Diagrams illustrating the disambiguation issue

Ontology Stream Inc 9/21/03

Software at:

www.ontologystream.com/cA/tutorials/disambiguation.zip

In the detection of memetic expression one often develops an assumption of relationship based on various means. The results of algorithms is often delivered in terms of a set of ordered triples

{ < a, r, b > }

where a and b are words or phrases and r is an non-specific relationship.

For example:

Figure 1: Two sets of relationship that have the same subject indicator, “bush”

subject(i) subject(j)

bush(1) relationship1

leader relationship1

war relationship1

taxes relationship1

garden relationship1

subject(i) subject(j)

bush(2) relationship2

plant relationship2

ground relationship2

leaves relationship2

green relationship2

garden relationship2

The data in the above table has the form necessary for the SLIP browsers to produce the event chemistry from an aggregation of categorical invariance into categories.

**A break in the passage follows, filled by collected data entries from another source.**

-- ==== Sys2Proof/Machine/Abort.lean ====
section
/-! DEFINITION. DEV_ABORT, and what the stop of a running long command leaves (R58, R59, R114, R196, R305). -/

namespace Sys2Proof.Machine

/-- A running LUT load is aborted: it keeps the table it had. -/
def abortLut (c : Cmd) (s : State) : State :=
  let drop := fun (p : Pipe) => { p with loading := p.loading.filter fun l => decide (l.2.2.2 ≠ c.serial) }
  modPipe (modPipe s .A drop) .B drop

/-- A running measurement is aborted: its instance is IDLE again (R305). -/
def abortMeasure (c : Cmd) (s : State) : State :=
  let i := trimInst c
  if trimDom c ≤ 2 then modTrim (modTrim (dropAccum s i) 1 i idleTrim) 2 i idleTrim
  else modTrim s (trimDom c) i idleTrim

/-- A running firmware command is aborted: its flash job, check or swap goes (R541). -/
def abortFw (c : Cmd) (s : State) : State :=
  let mine := fun (x : Cmd) => decide (x.serial = c.serial)
  flashGo (modDev s fun d => { d with
    jobs := d.jobs.filter fun j => !mine j.cmd
    verifyCmd := d.verifyCmd.filter fun v => !mine v.1
    swap := d.swap.filter fun w => !mine w.cmd })

/-- A running PAIR_SWITCHOVER or PAIR_TAKEOVER is aborted: fetching goes on, and the claim is given up. -/
def abortPairCmd (c : Cmd) (s : State) : State :=
  if s.pair.cmd.map (·.serial) ≠ some c.serial then s
  else modPair s fun p => { p with
    cmd := none, draining := false, claim := 0, arbDriven := false, hostFenced := false
    st := if p.st = .takingOver then .linkLost else p.st }

/-- What a running long command of half `h` has begun stops, with the values it had before. -/
def abortWork (op : Op) (c : Cmd) (h : Half) (s : State) : State :=
  match opClass op with
  | 0 => abortFw c s
  | 1 => abortLink op c s
  | 2 => { s with reads := s.reads.filter fun r => decide (r.cmd.serial ≠ c.serial) }
  | 3 => abortAsh c h s
  | 4 => abortLut c s
  | 5 => abortMeasure c s
  | 6 => abortVcu op c s
  | 7 => abortMem op c h s
  | 8 => abortVf c s
  | 10 => abortPairCmd c s
  | _ => s

/-- Reason of an aborted long command (R58, R305). -/
def abortReason (op : Op) (c : Cmd) : BitVec 8 := if op = .trimMeasure ∧ trimDom c ≤ 2 then 0x5C else 0x08

/-- Staged entries of a submission. -/
def stagedOf (s : State) (serial : Nat) : List Staged := s.staged.filter fun x => decide (x.cmd.serial = serial)

/-- Staged entries that a boundary command puts down: one in each half of a span context for a slot setting, else one. -/
def stagedCount (s : State) (x : Staged) : Nat :=
  match x.key with
  | .epoch _ => if x.op = .pipeSetSlotTime then 1 else (halvesOf (ctxAt s (pf x.cmd 2 4 0))).length
  | _ => 1

/-- The staging unit has not latched the boundary in any part (R59). -/
def mayCancel (s : State) (x : Staged) : Bool :=
  match x.op with
  | .vfSetSource => vfMayCancel x
  | .linkRemapLane => ((linkAt s (pf x.cmd 2 4 0)).remap.map fun r => !r.applied && !r.restore) = some true
  | _ => decide ((stagedOf s x.cmd.serial).length = stagedCount s x)

/-- What a discarded change leaves of its object: the object stands as before the command. -/
def cancelWork (op : Op) (c : Cmd) (s : State) : State :=
  let n := pf c 2 5 0
  let x := pf c 2 4 0
  match op with
  | .qryStartStream => modStream s n fun y => if y.st = .starting then { y with st := .idle } else y
  | .qryStopStream => modStream s n fun y => if y.st = .stopping then
      { y with st := .capturing, stopAt := none, writing := y.writing.map fun w => { w with stop := false } } else y
  | .pipeStartContext => if (ctxAt s x).st = .starting then backToOpen s x else s
  | .pipeStopContext => modCtx s x fun y => if y.st = .stopping then { y with st := .running } else y
  | .trimCommit => (trimDomains c).foldl (fun s d =>
      modTrim s d (trimInst c) fun t => if t.st = .commitPending then { t with st := .staged } else t) s
  | .trimLoad => modTrim s (trimDom c) (trimInst c) fun t => { t with st := .idle, staged := none }
  | .linkRemapLane => modLink s x fun l => { l with remap := none, sensor := { l.sensor with remapValid := false } }
  | .vcuStart => cancelVcu op c s
  | .vcuStop => cancelVcu op c s
  | .vfSetSource => cancelVf c.serial s
  | _ => s

/-- The staged changes of a submission are discarded, and the effect report says so (R58). -/
def cancelStaged (s : State) (x : Staged) : State :=
  let s1 := { s with staged := s.staged.filter fun y => decide (y.cmd.serial ≠ x.cmd.serial) }
  reportEffect (cancelWork x.op x.cmd s1) x.exec (withdrawn x)

/-- The half that holds a command in flight. -/
def holderOf (f : Flight) : Half :=
  match f.st with
  | .readingBlock => f.cmd.recv
  | .held => f.cmd.recv
  | _ => f.exec

/-- A command that has not started completes with ABORTED (R58). -/
def abortWaiting (s : State) (f : Flight) : State :=
  let k := mkCompletion f.cmd f.exec stAborted 0x08 0xFFFF 0 0 0
  let k := if f.st = .readingBlock then { k with exec := 0 } else k
  reportLast s (holderOf f) k true

/-- A command in flight is withdrawn: the outcome code of R58, and the state. -/
def abortFlight (s : State) (f : Flight) : Nat × State :=
  let serial := f.cmd.serial
  match f.st with
  | .running =>
    match opLatency f.op with
    | .immediate => (3, s)
    | _ =>
      if isHeld s serial then (4, s)
      else (2, complete (abortWork f.op f.cmd f.exec s) f.cmd f.exec stAborted (abortReason f.op f.cmd) 0xFFFF 0 0 0)
  | .deferred =>
    match (stagedOf s serial).head? with
    | some x => if mayCancel s x then (1, cancelStaged s x) else (4, s)
    | none => (4, s)
  | _ => (0, abortWaiting s f)

/-- DEV_ABORT (R58). -/
def opDevAbort (c : Cmd) (h : Half) (s : State) : Reply × State :=
  let answer := fun (k : Nat) => if k ≤ 2 then okWith (BitVec.ofNat 32 k) 0 0 else
    .done stWrongState 0 0xFFFF (BitVec.ofNat 32 k) 0 0
  match firstErr (rsv c [(2, 0xFFFC0000)] ++ bad [(2, (halfOfCode (pf c 2 17 16)).isNone)]) with
  | some e => (e, s)
  | none =>
    match liveFlight s ((halfOfCode (pf c 2 17 16)).getD .A) (BitVec.ofNat 16 (pf c 2 15 0)) with
    | none => (answer 4, s)
    | some f =>
      if holderOf f ≠ h ∧ s.mortar.st = .down then (err stLinkDown 0, s)
      else
        let (k, t) := abortFlight s f
        (answer k, t)

/-- DEV_ABORT (R58). -/
def execDevAbort (c : Cmd) (s : State) : Host.Outcome State Fault Refusal := submit (.devAbort c) .devAbort opDevAbort c s

end Sys2Proof.Machine
end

The set of derived relationships are

{ <bush(2), r, garden>, <bush(2), r, green>, <bush(2), r, ground>,<bush(2), r, leaves>,

<bush(2), r, plant> }

and

{ <bush(1), r, leader>, <bush(1), r, war>, <bush(1), r, taxes>,<bush(1), r, garden> }

In Figure 2 we notice that the string “garden” is co-occurring in both the context of bush the president and bush the plant.

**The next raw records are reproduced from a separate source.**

/-- Host holds on tap buffers taken through a half's rings are released (R281). -/
def hostHoldsDropped (s : State) (h : Half) : State :=
  let ring := fun (r : TapRing) => { r with bufs := r.bufs.map (viaDropped h) }
  { s with ctxs := s.ctxs.map fun x => { x with taps := x.taps.map fun t => { t with
      ringA := t.ringA.map ring, ringB := t.ringB.map ring } } }

/-- What FLR and PERST of a half clear beside its endpoint (R484). -/
def hostGone (s : State) (h : Half) (f : Endpoint → Endpoint) : State :=
  let s1 := modEp (modCmd (s.flights.foldl (flrFlight h) s) h cmdCleared) h f
  dropJobs (hostHoldsDropped s1 h) h 0

/-- The half, or a wider part of the device, is in reset: a narrower reset has no effect (R482). -/
def inWider (s : State) (h : Half) : Bool := (half s h).sys.inReset || decide (s.sys.bootStep = 1)

/-- FLR: the half's function and its host-facing state (R68, R478). -/
def flr (s : State) (h : Half) : State :=
  if inWider s h || !(half s h).ep.perstHigh then s else hostGone s h epFlr

/-- FLR (R68). -/
def execFlr (h : Half) (s : State) : Host.Outcome State Fault Refusal := act (.flr h) s (flr s h)

/-- The half's link goes down with the effect of a PERST; the loss of both ports is a self-reported fault (R395, R464). -/
def portDown (s : State) (h : Half) : State :=
  let s1 := hostGone s h epPerst
  if s1.a.ep.gen = 0 ∧ s1.b.ep.gen = 0 then selfFault s1 4 else s1

/-- PERST_ASSERT: through a wider reset the ball holds the endpoint only (R482). -/
def perstAssert (s : State) (h : Half) : State :=
  let s1 := modEp s h fun p => { p with perstHigh := false }
  if !(half s h).ep.perstHigh then s
  else if inWider s h then modEp s1 h epPerst
  else portDown s1 h

/-- PERST_ASSERT (R478). -/
def execPerstAssert (h : Half) (s : State) : Host.Outcome State Fault Refusal := act (.perstAssert h) s (perstAssert s h)

/-- PERST_RELEASE (R478, R403). -/
def execPerstRelease (h : Half) (s : State) : Host.Outcome State Fault Refusal :=
  act (.perstRelease h) s (modEp s h fun p => { p with perstHigh := true, everReleased := true })

/-- PCIE_DL_DOWN: an established link leaves DL_Active (R395). -/
def dlDown (s : State) (h : Half) : State := if (half s h).ep.gen = 0 then s else portDown s h

/-- PCIE_DL_DOWN (R395). -/
def execPcieDlDown (h : Half) (s : State) : Host.Outcome State Fault Refusal := act (.pcieDlDown h) s (dlDown s h)

/-! State of a half that its resets keep (R308, R388, R484). -/

/-- DRAM of a half through a half reset or a warm reset: held in self-refresh once it has been trained; sweeps, staged values,
frequency changes and queues are lost (R388). -/
def memHeld (trained : Bool) (m : HalfMem) : HalfMem :=
  let ends := fun (b : SubChan) => { b with readQ := [], writeQ := [], draining := false, work := [], banks := [] }
  { m with
    selfRefresh := trained, freq := none, hold := false, pstate := 0, lostFrames := []
    chans := m.chans.map fun c => { c with
      sweep := none, sparing := none, stagedSet := none, commitWait := 0, sub0 := ends c.sub0, sub1 := ends c.sub1
      rank := c.rank.map fun r => { hot := r.hot, limited := r.limited }
      debtPeak := 0, topRefresh := 0, rmwWrites := 0, fwdReads := 0 } }

/-- Health counters of a half that a reset keeps, with the cause and kind of this one; readings, limits and derived settings
start anew (R484, R485, R508). -/
def sysReset (cause : BitVec 4) (kind : BitVec 2) (x : HalfSys) : HalfSys :=
  { railLow := x.railLow, lastReset := cause, dips := x.dips, throttleEntries := x.throttleEntries, sheds := x.sheds
    warmResets := x.warmResets, halfResets := x.halfResets, islandResets := x.islandResets, watchdogs := x.watchdogs
    inReset := true, bootRom := false, resetKind := kind }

Figure 2: Intersection between the atoms of two categories

Figure 2 one can make the plausible inference that one occurrence of the term “garden” has subject indicator “the President’s rose garden”.

The information in Figure 1 is given in a slightly different form in Figure 3.

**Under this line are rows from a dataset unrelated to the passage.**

-- ==== Sys2Proof/Certificates/Slice0/Obligations.lean ====
section
/-! DEFINITION. The statements about the model, for the provers. -/

open Sys2Proof Sys2Proof.Machine Sys2Proof.Safety

/-! Every row of the table completes: it answers the next state that its rules give. The rows of the opcodes are stated by what
the meaning changes in the state in which the command has started, and by its answer. -/

/-- The DEV_ opcodes complete (R58, R65, R66, R72, R472, R473, R480, R507, R508). Whether the running image can hand its state
to the staged one, and the contents of the firmware record, are free values (log entries 3 and 70). -/
def Obligations.DevCommandsComplete : Prop :=
  (∀ (c : Cmd) (h : Half) (s : State), accepted .devNop c h s = true → Answers (.devNop c) .devNop c h s id ok) ∧
  -- DEV_ABORT of a command that is not in flight has outcome 4; else it reports what `abortFlight` says of that command
  (∀ (c : Cmd) (h k : Half) (s : State), accepted .devAbort c h s = true → dw c 2 &&& 0xFFFC0000 = 0 →
    halfOfCode (pf c 2 17 16) = some k →
    (liveFlight (started .devAbort c h s) k (BitVec.ofNat 16 (pf c 2 15 0)) = none →
      Answers (.devAbort c) .devAbort c h s id (.done stWrongState 0 0xFFFF 4 0 0)) ∧
    (∀ (f : Flight) (o : Nat) (t : State), liveFlight (started .devAbort c h s) k (BitVec.ofNat 16 (pf c 2 15 0)) = some f →
      (holderOf f = h ∨ s.mortar.st ≠ .down) → abortFlight (started .devAbort c h s) f = (o, t) →
      Answers (.devAbort c) .devAbort c h s (fun _ => t)
        (if o ≤ 2 then okWith (BitVec.ofNat 32 o) 0 0 else .done stWrongState 0 0xFFFF (BitVec.ofNat 32 o) 0 0))) ∧
  (∀ (c : Cmd) (h : Half) (s : State), accepted .devSetEventMask c h s = true → dw c 2 &&& 0xFFFFE000 = 0 →
    dw c 3 &&& 0xFFFFFFFC = 0 →
    Answers (.devSetEventMask c) .devSetEventMask c h s
      (fun u => modCmd u h fun x => { x with
        classEnable := BitVec.ofNat 13 (pf c 2 12 0), minSeverity := BitVec.ofNat 2 (pf c 3 1 0) }) ok) ∧
  (∀ (c : Cmd) (h : Half) (s : State) (es : List EventRec) (bs : List Byte), accepted .devReadEventLog c h s = true →
    dw c 5 &&& 0xFFFFF800 = 0 → pq c 2 % 32 = 0 → 0 < pf c 5 10 0 → pf c 5 10 0 ≤ 1024 →
    es = logFrom (half s h).cmd (dw c 4) (pf c 5 10 0) → bs = (es.map fun e => eventBytes e false).flatten →
    bufferOk s (pq c 2) bs.length = true →
    Answers (.devReadEventLog c) .devReadEventLog c h s (fun u => if es.isEmpty then u else storeHost (pq c 2) bs u)
      (okWith (BitVec.ofNat 32 es.length) (oldestSeq (half s h).cmd) ((half s h).cmd.nextSeq - 1))) ∧
  (∀ (c : Cmd) (h : Half) (s : State) (bs : List Byte), accepted .devFwStage c h s = true → dw c 2 &&& 0xFFFFFFFE = 0 →
    dw c 4 &&& 0xFE000000 = 0 → ((half s h).sys.bootRom = true → pb c 2 0 = true) → (dw c 3).toNat % 4096 = 0 →
    0 < pf c 4 24 0 → pf c 4 24 0 + (dw c 3).toNat ≤ 2 ^ 24 →
    (if pb c 2 0 then pf c 4 24 0 ≤ 4096 ∧ pq c 5 = 0 else pq c 5 % 4 = 0) → stageBytes s c = some bs →
    Answers (.devFwStage c) .devFwStage c h s
      (fun u => queueJob (markBank u (idleBank s h) 0)
        { cmd := submitted s c, op := .devFwStage, half := h,
          pieces := flashPieces 4096 (bankBase (idleBank s h) + (dw c 3).toNat) bs }) .running) ∧
  (∀ (c : Cmd) (h : Half) (s : State), accepted .devFwVerify c h s = true →
    Answers (.devFwVerify c) .devFwVerify c h s
      (fun u => modDev u fun d => { d with verifyCmd := d.verifyCmd ++ [(submitted s c, h)] }) .running) ∧
  (∀ (c : Cmd) (h : Half) (s : State), accepted .devFwActivate c h s = true → dw c 2 &&& 0xFFFFFFFC = 0 →
    (tget s.sys.banks (b2n (idleBank s h))).mark = 1 →
    (pb c 2 0 = true → pq c 3 = 0 → pq c 5 = 0 →
      Answers (.devFwActivate c) .devFwActivate c h s
        (fun u => queueJob u (selectorJob s (submitted s c) h 0)) .running) ∧
    (pb c 2 0 = false → firstErr (dramChecks s .A ++ dramChecks s .B) = none → mortarUp s = true → s.sys.swap = none →
      stageOk s .A (pq c 3) = true → stageOk s .B (pq c 5) = true → (half s h).sys.bootRom = false →
      Answers (.devFwActivate c) .devFwActivate c h s
        (fun u => if Config.freeBool s.sys.fresh then u else
          modDev u fun d => { d with
            fresh := d.fresh + 1
            swap := some { cmd := submitted s c, half := h, persist := pb c 2 1, stageA := pq c 3, stageB := pq c 5,
                           step := 1 } })
        (if Config.freeBool s.sys.fresh then wrongState 0xAA else .running))) ∧
  (∀ (c : Cmd) (h : Half) (s : State), accepted .devFwGetStatus c h s = true → dw c 2 = 0 → pq c 3 % 32 = 0 →
    bufferOk s (pq c 3) 64 = true →
    Answers (.devFwGetStatus c) .devFwGetStatus c h s
      (fun u => storeHost (pq c 3) ((List.range 64).map (Config.freeByte s.sys.fresh))
        (modDev u fun d => { d with fresh := d.fresh + 1 })) ok) ∧
  (∀ (c : Cmd) (h : Half) (s : State), accepted .devReset c h s = true → dw c 2 &&& 0xFFFFFFFC = 0 → pf c 2 1 0 ≠ 3 →
    Answers (.devReset c) .devReset c h s
      (fun u => modDev u fun d => { d with devReset := d.devReset ++ [BitVec.ofNat 2 (pf c 2 1 0)] }) ok) ∧
  (∀ (c : Cmd) (h k : Half) (s : State) (bs : List Byte), accepted .devGetHealth c h s = true →
    dw c 2 &&& 0xFFFFFFFC = 0 → halfOfCode (pf c 2 1 0) = some k → pq c 3 % 32 = 0 → (k = h ∨ mortarUp s = true) →
    bs = dwordBytes (healthRecord s k) → bufferOk s (pq c 3) bs.length = true →
    Answers (.devGetHealth c) .devGetHealth c h s (storeHost (pq c 3) bs) ok) ∧
  (∀ (c : Cmd) (h : Half) (s : State) (t d : Nat), accepted .devSetThermal c h s = true → dw c 2 &&& 0xFFC08080 = 0 →
    t = (if pf c 2 6 0 = 0 then 100 else pf c 2 6 0) → d = (if pf c 2 14 8 = 0 then 112 else pf c 2 14 8) →
    85 ≤ t → t ≤ 100 → t + 4 ≤ d → d ≤ 112 → pf c 2 21 20 ≠ 0 → mortarUp s = true →
    Answers (.devSetThermal c) .devSetThermal c h s
      (fun u =>
        let set := fun (k : Half) (u : State) => if (dw c 2).getLsbD (20 + halfIdx k) then
          modSys u k fun x => { x with throttleAt := t, shedAt := d, shedMask := BitVec.ofNat 4 (pf c 2 19 16) } else u
        set .B (set .A u)) ok)

/-- The LINK_ opcodes complete (R75, R87, R98, R99, R103, R107, R110, R112 to R117). -/
def Obligations.LinkCommandsComplete : Prop :=
  (∀ (c : Cmd) (h : Half) (s : State), accepted .linkSetQuadMode c h s = true → dw c 2 &&& 0xFFFFFCE0 = 0 → pf c 2 4 0 < 24 →
    (∀ l ∈ s.links.toList, l.st = .disabled ∨ ∀ d ∈ cfgLanes l.cfg, d / 4 ≠ pf c 2 4 0) →
    Answers (.linkSetQuadMode c) .linkSetQuadMode c h s
      (fun u => { u with quads := tset u.quads (pf c 2 4 0) (BitVec.ofNat 2 (pf c 2 9 8)) }) ok) ∧
  (∀ (c : Cmd) (h : Half) (s : State) (n mode : Nat), accepted .linkConfigure c h s = true → dw c 2 &&& 0x80E080E0 = 0 →
    dw c 3 &&& 0xF804E000 = 0 → dw c 4 &&& 0xE000FFF0 = 0 → n = pf c 2 4 0 →
    mode = (tget s.quads ((linkCfgOf c).firstLane.toNat / 4)).toNat → lanesOk s n (linkCfgOf c) = true →
    (mode ≠ 3 → (linkCfgOf c).minSpeed.toNat ≤ (linkCfgOf c).maxSpeed.toNat ∧
      (linkCfgOf c).maxSpeed.toNat ∈ speedsOf mode ∧ (linkCfgOf c).minSpeed.toNat ∈ speedsOf mode) →
    (if mode = 3 then 80 ≤ (linkCfgOf c).csi2Rate.toNat ∧ (linkCfgOf c).csi2Rate.toNat ≤ 4500
      else (linkCfgOf c).csi2Rate = 0) →
    (linkAt s n).st = .disabled →
    Answers (.linkConfigure c) .linkConfigure c h s (fun u => modLink u n fun l => { l with cfg := linkCfgOf c }) ok) ∧
  (∀ (c : Cmd) (h : Half) (s : State) (n : Nat), accepted .linkEnable c h s = true → dw c 2 &&& 0xFFFFFFE0 = 0 →
    n = pf c 2 4 0 → (linkAt s n).st = .disabled → (linkAt s n).cfg.configured = true →
    Answers (.linkEnable c) .linkEnable c h s
      (fun u => startDetect ((cfgLanes (linkAt s n).cfg).foldl
        (fun u d => modIsland u (halfOf n 16) (.ingest (d / 4 % 12)) fun x => { x with pstate := .on })
        (modLink u n fun l => { l with
          enableCmd := some (submitted s c), lossCount := 0, rounds := 0 })) n) .running) ∧
  (∀ (c : Cmd) (h : Half) (s : State), accepted .linkDisable c h s = true → dw c 2 &&& 0xFFFFFFE0 = 0 →
    Answers (.linkDisable c) .linkDisable c h s (fun u => linkAfter u (disableLink u (pf c 2 4 0))) ok) ∧
  (∀ (c : Cmd) (h : Half) (s : State) (n : Nat), accepted .linkRetrain c h s = true → dw c 2 &&& 0xFFFFFCE0 = 0 →
    n = pf c 2 4 0 → isCsi s (linkAt s n) = false →
    (((linkAt s n).st = .down ∨ (linkAt s n).st = .silent ∨ pb c 2 8 = true ∧ (linkAt s n).st ≠ .disabled) →
      Answers (.linkRetrain c) .linkRetrain c h s
        (fun u => linkAfter u (startDetect
          (modLink (modLink u n fun l => { l with retrainCmds := l.retrainCmds ++ [submitted s c] }) n
            fun l => { l with lossCount := 0, rounds := 0 }) n)) .running) ∧
    ((linkAt s n).st = .active → pb c 2 8 = false →
      Answers (.linkRetrain c) .linkRetrain c h s
        (fun u =>
          let u1 := modLink u n fun l => { l with retrainCmds := l.retrainCmds ++ [submitted s c] }
          linkAfter u (if pb c 2 9 then scheduleRetrain u1 n (allLogical (linkAt s n))
            else startRetrainAtSpeed u1 n 4 (allLogical (linkAt s n)))) .running)) ∧
  (∀ (c : Cmd) (h : Half) (s : State) (bs : List Byte), accepted .linkGetStatus c h s = true → dw c 2 &&& 0xFFFFFFE0 = 0 →
    pq c 3 % 32 = 0 → bs = dwordBytes (linkRecords s (pf c 2 4 0)) → bufferOk s (pq c 3) bs.length = true →
    Answers (.linkGetStatus c) .linkGetStatus c h s (storeHost (pq c 3) bs) ok) ∧
  (∀ (c : Cmd) (h : Half) (s : State) (n : Nat), accepted .linkClearCounters c h s = true → dw c 2 &&& 0xFFFFFFE0 = 0 →
    n = pf c 2 4 0 →
    Answers (.linkClearCounters c) .linkClearCounters c h s
      (fun u => modLanes (modLink u n clearLink)
        (logicalLanes (linkAt s n) ++ cfgLanes (linkAt s n).cfg ++ devs (linkAt s n)) clearLane) ok) ∧
  (∀ (c : Cmd) (h : Half) (s : State) (n : Nat), accepted .linkSetPolicy c h s = true → dw c 2 &&& 0xFFFFFFE0 = 0 →
    dw c 3 &&& 0xFFFFFFE0 = 0 → n = pf c 2 4 0 →
    Answers (.linkSetPolicy c) .linkSetPolicy c h s
      (fun u => (devs (linkAt s n)).foldl (fun u d => checkFailing u n d false)
        (setIdleAllow (modLink u n fun l => { l with policy := {
          autoRetrain := pb c 3 0, autoSpare := pb c 3 1, allowHold := pb c 3 2, noIdle := pb c 3 3, trackOff := pb c 3 4 } })
          n)) ok) ∧
  (∀ (c : Cmd) (h : Half) (s : State) (n : Nat), accepted .linkRemapLane c h s = true → dw c 2 &&& 0xFFFFE0E0 = 0 →
    n = pf c 2 4 0 → ((linkAt s n).st = .active → pf c 2 12 8 < (linkAt s n).lanes.length) → canRemap s n = true →
    Answers (.linkRemapLane c) .linkRemapLane c h s
      (fun u => stage (armRemap u n (pf c 2 12 8) (some (submitted s c))) (submitted s c) .linkRemapLane h (.remap n))
      (.deferred 1)) ∧
  (∀ (c : Cmd) (h : Half) (s : State), accepted .linkSetEq c h s = true → dw c 2 &&& 0xFFFFFF80 = 0 →
    dw c 3 &&& 0xFFFFFFE0 = 0 → pf c 2 6 0 < 96 →
    Answers (.linkSetEq c) .linkSetEq c h s
      (fun u => modLane u (pf c 2 6 0) fun x => { x with eqNow := BitVec.ofNat 4 (pf c 3 3 0), eqForced := pb c 3 4 }) ok) ∧
  (∀ (c : Cmd) (h : Half) (s : State) (n : Nat), accepted .linkPrbsCheck c h s = true → dw c 2 &&& 0xFFFFFFE0 = 0 →
    dw c 3 &&& 0xFFFF0000 = 0 → n = pf c 2 4 0 → 20 ≤ pf c 3 15 0 → pf c 3 15 0 ≤ 40 → isCsi s (linkAt s n) = false →
    (linkAt s n).prbsCheck = none → ((linkAt s n).st = .active ∨ (linkAt s n).st = .down) →
    Answers (.linkPrbsCheck c) .linkPrbsCheck c h s
      (fun u => modLink u n fun l =>
        { sensorMode l 2 l.sensor.hold with prbsCheck := some (submitted s c, pf c 3 15 0) }) .running)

The method of disambiguation takes the ending nodes of relationship 1 and relationship 2 as the basis for using the Prueitt Voting Procedure:

http://www.bcngroup.org/area3/pprueitt/kmbook/Appendix.htm

The application of the Prueitt Voting Procedure allows a two-step process.

The first of which is a human sorting into bins of graph branches from measures of local linguistic variation using a word level n-gram measurement process. A human-on-the-loop is judged absolutely necessary for high quality memetic detection.

http://www.bcngroup.org/area2/KSF/HIP.htm

The second is an automous routing of branches being produced from a word level n-gram measurement process into categories that correspond to subject indicators that the bins have been developed for.